Strung in both cases between those awful poles of isolation.
But now in ageing, I see clearer.
For I have inevitably been forced to finally appreciate what was so precious, what was so refined and subtle, what I had missed all along... that Sargon femininity, that ultimate image etched into my subconscious, first and lastly, the picture of my mother holding the violin playing her Paganini piece or Beethoven Romance as she won the all India violin competition, that iconic image of her in her black velvet dress, the low cut appeal of that black velvet despite her innocence, and the ability to hold both purity and seduction without loss of either, the freshness of her gaze and guilelessness.
That precious absence of manipulativeness, of deviousness, of pseudo-naiveté that I have known in encountering other women along the way. At some point, I had lost that image. Where had I forgotten this deep feeling?
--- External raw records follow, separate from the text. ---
-- ==== Sys2Proof/Machine/Collective.lean ====
section
/-! DEFINITION. The commands of collectives (12_collectives.md R403 to R429): groups, weft collectives, the pinch path. -/
namespace Sys2Proof.Machine
open Sys2Proof

/-! ### Groups (R403 to R405) -/

/-- A group as COL_GROUP_CREATE names it (Table 12.3). -/
def groupOf (e : Entry) (qps : List Nat) : Group := {
  state := 1, tag := e.b 2 2, gen := e.b 4 1, deliver := e.b 5 1, size := e.b 6 2, rank := e.b 8 2, asid := e.b 10 2
  parent := e.b 12 1, local_ := e.b 13 1, mcast := e.b 14 2, total := e.b 16 2, pkey := e.b 18 2, resultQ := e.b 20 2
  hostResult := e.b 32 8, qps := qps }

/-- Whether an operand of COL_GROUP_CREATE is out of range (R403). -/
def State.groupBad (s : State) (e : Entry) (x : Group) : Bool :=
  !e.rsvdZero [(0, 22), (24, 16)] || s.groupShare ≤ e.b 0 2 || x.size < 2 || 1024 < x.size || x.size ≤ x.rank ||
    (23 < x.parent && x.parent != 0x1F) || 4096 ≤ x.mcast || x.local_ = 0 || 64 < x.local_ ||
    (x.parent == 0x1F && x.total == 0) || 4 ≤ x.deliver || e.b 24 8 % 4096 != 0 || x.hostResult % 128 != 0

/-- COL_GROUP_CREATE (R403, R404). -/
def execColGroupCreate (i slot : Nat) (list : Option (List Nat)) (s : State) : Host.Outcome State Fault Refusal :=
  s.adminCmd i slot 0x38 fun e =>
    let x := groupOf e []
    let g := s.groupNo i (e.b 0 2)
    if s.groupBad e x then s.adminEnd i slot stMALFORMED
    else match list with
      | none => s.adminEnd i slot stACCESS
      | some l =>
        let all := (List.range x.size).map fun k => l.getD k 0 % 2 ^ 32
        let qps := (all.zipIdx.filter (·.2 != x.rank)).map (·.1)
        if qps.any (2 ^ 20 ≤ ·) then s.adminEnd i slot stMALFORMED
        else if qps.any (fun q => s.qpInst q != i) || !s.asidOk i x.asid || (bit x.deliver 0 && s.cqOwner x.resultQ != i) then
          s.adminEnd i slot stACCESS
        else if (s.group g).state != 0 || qps.any fun q => match s.qp? q with
            | some y => y.state != 3 || y.group.isSome
            | none => true then s.adminEnd i slot stBUSY
        else
          let s1 := qps.foldl (fun s q => match s.qp? q with
            | some y => s.setQp q { y with group := some g }
            | none => s) s
          (s1.setGroup g { x with qps := all }).adminEnd i slot stOK

/-- COL_GROUP_RESET (R405). -/
def execColGroupReset (i slot : Nat) (s : State) : Host.Outcome State Fault Refusal :=
  s.adminCmd i slot 0x39 fun e =>
    let g := s.groupNo i (e.b 0 2)
    if !e.rsvdZero [(0, 2), (2, 1)] || s.groupShare ≤ e.b 0 2 then s.adminEnd i slot stMALFORMED
    else if (s.group g).state = 0 then s.adminEnd i slot stBUSY
    else
      let s1 := s.groupAbort g
      (s1.setGroup g { s1.group g with state := 1, seq := 0, gen := e.b 2 1 }).adminEnd i slot stOK

/-- COL_GROUP_DESTROY (R405). -/
def execColGroupDestroy (i slot : Nat) (s : State) : Host.Outcome State Fault Refusal :=
  s.adminCmd i slot 0x3A fun e =>
    let g := s.groupNo i (e.b 0 2)
    if !e.rsvdZero [(0, 2)] || s.groupShare ≤ e.b 0 2 then s.adminEnd i slot stMALFORMED
    else if (s.group g).state = 0 then s.adminEnd i slot stBUSY
    else (s.groupDestroy g).adminEnd i slot stOK

/-! ### Weft collectives (R406 to R413) -/

/-- Whether the types fit the operation (Table 12.5). -/
def ColOp.typesOk (o : ColOp) : Bool :=
  match o.redop with
  | 0 => o.inTy < 12 && o.outTy < 12
  | 1 => (o.inTy == 10 && o.outTy == 10) ||
      (xaddTypes.contains o.inTy && (if o.repro then xrdTypes else xaddTypes).contains o.outTy)
  | _ => o.inTy < 12 && !([5, 6, 9].contains o.inTy) && o.outTy == o.inTy

/-- The status with which a descriptor completes at once, 0 where it starts (R405, R406). -/
def State.colFault (s : State) (i : Nat) (d : List Byte) (x : Group) : Nat :=
  let o : ColOp := ⟨d, none, 0, 0⟩
  let red := o.op = 1 || o.op = 2 || o.op = 5
  if o.op = 0 || 5 < o.op || 3 < o.redop || 1 < byteAt d 3 / 16 || byteAt d 5 != 0 || anyByte d 34 30 || o.count = 0 ||
      o.chunk = 0 || (o.redop == 0) == red || !o.typesOk ||
      (x.state != 0 && (((o.op == 4 || o.op == 5) && x.size ≤ o.root) || (o.op == 2 && o.count % x.size != 0))) ||
      s.groupShare ≤ leAt d 0 2 then stMALFORMED
  else if 2 ^ 57 ≤ leAt d 16 8 || 2 ^ 57 ≤ leAt d 24 8 || s.cqOwner o.queue != i then stACCESS
  else if x.state != 1 then stBUSY
  else 0

/-- COL_RUN (R406). -/
def execColRun (i q slot : Nat) (s : State) : Host.Outcome State Fault Refusal :=
  match s.entry? i q slot with
  | none => .next s
  | some e =>
    if e.op != 0x42 then .next s
    else
      let d := sliceB e.raw 16 64
      let g := s.groupNo i (leAt d 0 2)
      let x := s.group g
      if x.ops.any fun o => o.ring == some (q, slot) then .next s
      else
        let f := if anyByte e.raw 80 48 then stMALFORMED else s.colFault i d x
        if f != 0 then .next (s.complete i q slot f 0)
        else .next ((s.setGroup g { x with ops := x.ops ++ ([⟨d, some (q, slot), 0, 0⟩] : List ColOp) }).traceCol g d 1 0)

/-- TILE_COL_RUN (R406): a REDUCE tile takes the oldest message of KIND 0x0C01 of its queue; one that cannot start is
reported by its LAST signal. -/
def execTileColRun (t : Nat) (s : State) : Host.Outcome State Fault Refusal :=
  let i := s.instOfTile t
  if s.roleOf t != 5 then .next s
  else match takeFirst (fun (m : Msg) => m.kind == 0x0C01 && m.len == 64) (s.tile t).inq with
    | none => .next s
    | some (m, rest) =>
      let s1 := s.setTile t { s.tile t with inq := rest }
      let d := sliceB m.payload 0 64
      let g := s.groupNo i (leAt d 0 2)
      let x := s1.group g
      let o : ColOp := ⟨d, none, 0, 0⟩
      let f := s1.colFault i d x
      if f = 0 then .next ((s1.setGroup g { x with ops := x.ops ++ [o] }).traceCol g d 1 0)
      else if f = stACCESS || s1.cqOwner o.queue != i then .next s1
      else .next ((s1.cqForce o.queue (s1.colHole o x f)).colComplete g o f)

/-- Elements `a` to `a + n - 1` of width `w` in bytes that begin `off` bits before the first. -/
def elemsIn (w off n : Nat) (b : List Byte) : List Nat :=
  let v := leNat b
  (List.range n).map fun k => bits v (off + w * k) w

/-- One element of a reduction that combines in FP32, in INT32, or by comparison, in the order of the tree (R408, R410). -/
def partialFast (op ty : Nat) (own : List Nat) (n k : Nat) : Partial → Nat
  | .own => if op = 1 && ty != 10 then (convElem ty 0 true (own.getD k 0)).1 else own.getD k 0
  | .peer b =>
    let v := (elemsIn (typeBits ty) 0 n b).getD k 0
    if op = 1 && ty != 10 then (convElem ty 0 true v).1 else v
  | .join a b =>
    let x := partialFast op ty own n k a
    let y := partialFast op ty own n k b
    if op = 1 then
      if ty = 10 then (x + y) % 2 ^ 32 else (encodeF 0 .nearest false ((valOf 0 x).add (valOf 0 y)).1).1
    else if typeInt ty then
      let less := decide (sgn (typeBits ty) x < sgn (typeBits ty) y)
      if (op == 2) == less then x else y
    else if op = 2 then fMin ty x y else fMax ty x y

/-- The inputs of the tree, element `k` of each. -/
def partialLeaves (ty : Nat) (own : List Nat) (n k : Nat) : Partial → List Nat
  | .own => [own.getD k 0]
  | .peer b => [(elemsIn (typeBits ty) 0 n b).getD k 0]
  | .join a b => partialLeaves ty own n k a ++ partialLeaves ty own n k b

/-- Output elements of a chunk with the conversion flags they set (R407 to R410, R220): `own` the member's input. -/
def ColOp.result (o : ColOp) (data : Partial) (own : List Nat) (n : Nat) : List (Nat × Nat) :=
  (List.range n).map fun k =>
    if o.redop = 0 then convElem o.inTy o.outTy false ((partialLeaves o.inTy own n k data).headD 0)
    else if o.redop = 1 && o.inTy != 10 then
      if o.repro then (((partialLeaves o.inTy own n k data).map (valOf o.inTy)).foldl XAcc.add {}).readout o.outTy
      else convElem 0 o.outTy false (partialFast 1 o.inTy own n k data)
    else (partialFast o.redop o.inTy own n k data, 0)

/-- Bytes that hold elements `a` to `a + n - 1` of width `w`, from `va`: address, length and bit offset. -/
def spanOf (va w a n : Nat) : Nat × Nat × Nat :=
  let lo := a * w / 8
  (va + lo, ceilDiv ((a + n) * w) 8 - lo, a * w % 8)

/-- Read elements of a collective's buffer: the elements, 0 for a wait on a fault, or the status of R413. -/
def State.colRead (s : State) (g t asid va w a n : Nat) : State × Except Nat (List Nat) :=
  let sp := spanOf va w a n
  let p := s.pieces (s.groupInst g) asid sp.1 sp.2.1 false (.collective g t)
  match p.2 with
  | .error .access => (p.1, .error stACCESS)
  | .error .unresolved => (p.1, .error stFAULT_UNRESOLVED)
  | .error _ => (p.1, .error 0)
  | .ok l =>
    let r := l.foldl (fun (acc : State × Option (List Byte)) q =>
      match acc.2 with
      | none => acc
      | some bs =>
        let k := acc.1.read q.1 q.2.2
        (k.1, k.2.map (bs ++ ·))) (p.1, some [])
    match r.2 with
    | some bs => (r.1, .ok (elemsIn w sp.2.2 n bs))
    | none => (r.1, .error stHOLE)

/-- Write elements of a collective's buffer; bits outside them keep their value. -/
def State.colWrite (s : State) (g t asid va w a : Nat) (l : List Nat) : State × Except Nat Unit :=
  let sp := spanOf va w a l.length
  let p := s.pieces (s.groupInst g) asid sp.1 sp.2.1 true (.collective g t)
  match p.2 with
  | .error .access => (p.1, .error stACCESS)
  | .error .unresolved => (p.1, .error stFAULT_UNRESOLVED)
  | .error _ => (p.1, .error 0)
  | .ok ps =>
    let old := leNat (ps.flatMap fun q => p.1.bytes q.1 q.2.2)
    let new := leBytes sp.2.1 (setBits old sp.2.2 (w * l.length) (packE w l))
    (ps.foldl (fun s q => s.write q.1 (sliceB new q.2.1 q.2.2)) p.1, .ok ())

/-- The member's own input elements for output elements `a` to `a + n - 1`: where they begin in its buffer (R407). -/
def ColOp.ownFrom (o : ColOp) (x : Group) (a : Nat) : Nat :=
  match o.op with
  | 2 => x.rank * (o.count / x.size) + a
  | 3 => a - x.rank * o.count
  | _ => a

/-- Whether the chunk needs the member's own input. -/
def partialUsesOwn : Partial → Bool
  | .own => true
  | .peer _ => false
  | .join a b => partialUsesOwn a || partialUsesOwn b

/-- The first operation of the group goes on without `o`, or with it changed to `o`. -/
def State.setHead (s : State) (g : Nat) (o : Option ColOp) : State :=
  let x := s.group g
  s.setGroup g { x with ops := o.toList ++ x.ops.drop 1 }

/-- Finish chunk `o.next`, of `bytes` bytes with conversion flags `cvt`: its signal, and the completion behind the last. -/
def State.colChunk (s : State) (g : Nat) (x : Group) (o : ColOp) (cvt bytes : Nat) : State :=
  let last := o.next + 1 == o.chunks x
  let s1 := s.cqPut o.queue (s.colSig o x o.next (if last then 2 else 0) stOK cvt bytes 0)
  if last then (s1.colComplete g o stOK).setHead g none else s1.setHead g (some { o with next := o.next + 1 })

/-- Own input for a chunk of a gather: element `k` is the member's where its output index lies in its block. -/
def ColOp.gather (o : ColOp) (x : Group) (a n : Nat) (own : List Nat) (data : List Nat) : List Nat :=
  (List.range n).map fun k =>
    if (a + k) / o.count = x.rank then own.getD ((a + k) % o.count - (max a (x.rank * o.count) - x.rank * o.count)) 0
    else data.getD k 0

/-- Data of one chunk: output elements `a` to `a + n - 1`, moved and combined. -/
def State.colMove (s : State) (g t : Nat) (x : Group) (o : ColOp) (a n : Nat) (data : Partial) :
    State × Except Nat Nat :=
  let iw := typeBits o.inTy
  let lo := if o.op = 3 then max a (x.rank * o.count) else a
  let hi := if o.op = 3 then min (a + n) ((x.rank + 1) * o.count) else a + n
  let need := if o.op = 3 then decide (lo < hi) else partialUsesOwn data
  let r : State × Except Nat (List Nat) :=
    if need then s.colRead g t x.asid o.src iw (o.ownFrom x lo) (hi - lo) else (s, .ok [])
  match r.2 with
  | .error st => (r.1, .error st)
  | .ok own =>
    let out := if o.op = 3 then
      (o.gather x a n own ((List.range n).map fun k => (partialLeaves o.inTy [] n k data).headD 0)).map
        (convElem o.inTy o.outTy false)
      else o.result data own n
    let w := r.1.colWrite g t x.asid o.dst (typeBits o.outTy) a (out.map (·.1))
    match w.2 with
    | .error st => (w.1, .error st)
    | .ok _ => (w.1, .ok (orFlags (out.map (·.2))))

/-- COL_CHUNK_SIGNAL (R407 to R413): the next chunk of the group's oldest collective is written and signalled; its signal
waits for room in its queue. -/
def execColChunkSignal (g t : Nat) (data : Partial) (differs : Bool) (s : State) : Host.Outcome State Fault Refusal :=
  let x := s.group g
  match x.ops with
  | [] => .next s
  | o :: _ =>
    let on := s.on (SKN_CQ_CFG_ENABLE o.queue)
    if on && s.cqFull o.queue then .next s
    else if o.due != 0 then
      .next (((if on then s.cqPut o.queue (s.colHole o x o.due) else s).colComplete g o o.due).setHead g none)
    else if differs then .next (s.colEarlyEnd g stMALFORMED)
    else if !on then .next (s.colEarlyEnd g stACCESS)
    else if s.xlt.parked.any fun p => match p.who with
        | .collective h _ => h == g
        | _ => false then .next s
    else
      let total := o.outs x.size x.rank
      if total = 0 then .next (s.colChunk g x o 0 0)
      else
        let a := o.next * o.chunk
        let n := min o.chunk (total - a)
        let m := s.colMove g t x o a n data
        match m.2 with
        | .error st => if st = 0 then .next m.1 else .next (m.1.colEarlyEnd g st)
        | .ok cvt => .next (m.1.colChunk g x o cvt (n * typeBits o.outTy / 8))

/-! ### The pinch path (R419 to R426) -/

/-- PINCH_HOST_POST (R419): a write of COL_POST_CMD with GO. -/
def execPinchHostPost (i val : Nat) (s : State) : Host.Outcome State Fault Refusal :=
  if !s.instExists i || !bit val 31 then .next s
  else
    let v := leBytes 8 (s.reg (COL_POST_VAL_LO i)) ++ leBytes 8 (s.reg (COL_POST_VAL_HI i))
    let r := s.post i (i * 4 / s.nInst) (bits val 0 10) (bits val 12 4) (bits val 16 4)
      (bits val 10 2 != 0 || bits val 20 11 != 0) v
    let s1 := r.1.put (COL_POST_STATUS_RESULT i) r.2
    .next (if r.2 = stOK then s1.bump (COL_POST_STATUS_ACCEPTED i) else s1)

/-- PINCH_TILE_POST (R419): the mesh port diverts a self-addressed message of KIND 0xFFF0. -/
def execPinchTilePost (id : Nat) (s : State) : Host.Outcome State Fault Refusal :=
  match s.til.mesh.find? fun f => f.id == id with
  | none => .next s
  | some f =>
    if f.cls = 2 || !f.m.isPost || !s.oldest f || !s.arrived f then .next s
    else
      let p := f.m.payload
      let r := (s.dropFlight id).post (s.instOfTile f.m.dst) (f.m.dst / 1024) (leAt p 0 2) (byteAt p 2) (byteAt p 3)
        (anyByte p 4 12) (sliceB p 16 16)
      if r.2 = stBUSY then .next s else .next r.1

/-- A pinch frame is discarded (R421). -/
def State.pinchDiscard (s : State) : State := s.bump COL_PINCH_DISCARDS_VAL

/-- Take the oldest VC3 frame of port `p`: its buffer is freed (R424, R442). -/
def State.takeVc3 (s : State) (p : Nat) : State :=
  let l := mget [] s.net.vc3 p
  let key := p * 8 + 3
  { s with net := { s.net with
      vc3 := mset [] s.net.vc3 p (l.drop 1)
      freed := if s.portAttach p then tput s.net.freed key ((mget 0 s.net.freed key + 4) % 2 ^ 32) else s.net.freed } }

/-- The ACTIVE group that a frame names with the right generation (R421). -/
def State.pinchGroup (s : State) (f : List Byte) : Option Nat :=
  match s.col.groups.find? fun q => q.2.state == 1 && q.2.tag == beAt f 4 2 with
  | some q => if q.2.gen = byteAt f 7 then some q.1 else none
  | none => none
That primordial image I had seen all my childhood like those Sunday afternoons with the Sargon women hugging the walls and the men with their Arabic playbeads in the middle of the large living room in Wembley. On puffs and small ottomans, speaking of world affairs and business and the women chatting on the sidelines; of pleasantries.
But those very women come back to me now as I realize that what I really needed all along, what I had been searching for without knowing it, was that precise notion of womanhood. That innocence and lack of guile, yet attraction and desire, the absence of that conflict, found only in Sargon women.
Even more so, all those women who brought out the worst in me were really a gift bringing me to this place of realization. This place of return of the past and the ancestors, the Sargon women.
Holy sisters, mother, aunts, Becky Florence, Matilda, even Diana, Ray, Myrtle, and my beloved Nana, then nieces and daughters ... and now as I stare at my granddaughter playing, 7 months old, her coyness as she places her tiny hands on my beard inquisitively, I bask in the reflection of this knowledge that those values will continue, that I have come to peace with the mother goddess.
That my notion of Schechina has come full circle as I welcome the bride each Sabbath projecting onto her all those virtues of the eishis chayil.
Thank you for the gift of womanhood
Of innocence yet desire
Of purity with the body
With no guilt or shame
The refusal of the lacy black, but the retention of the burning and yearning desire. Thank you.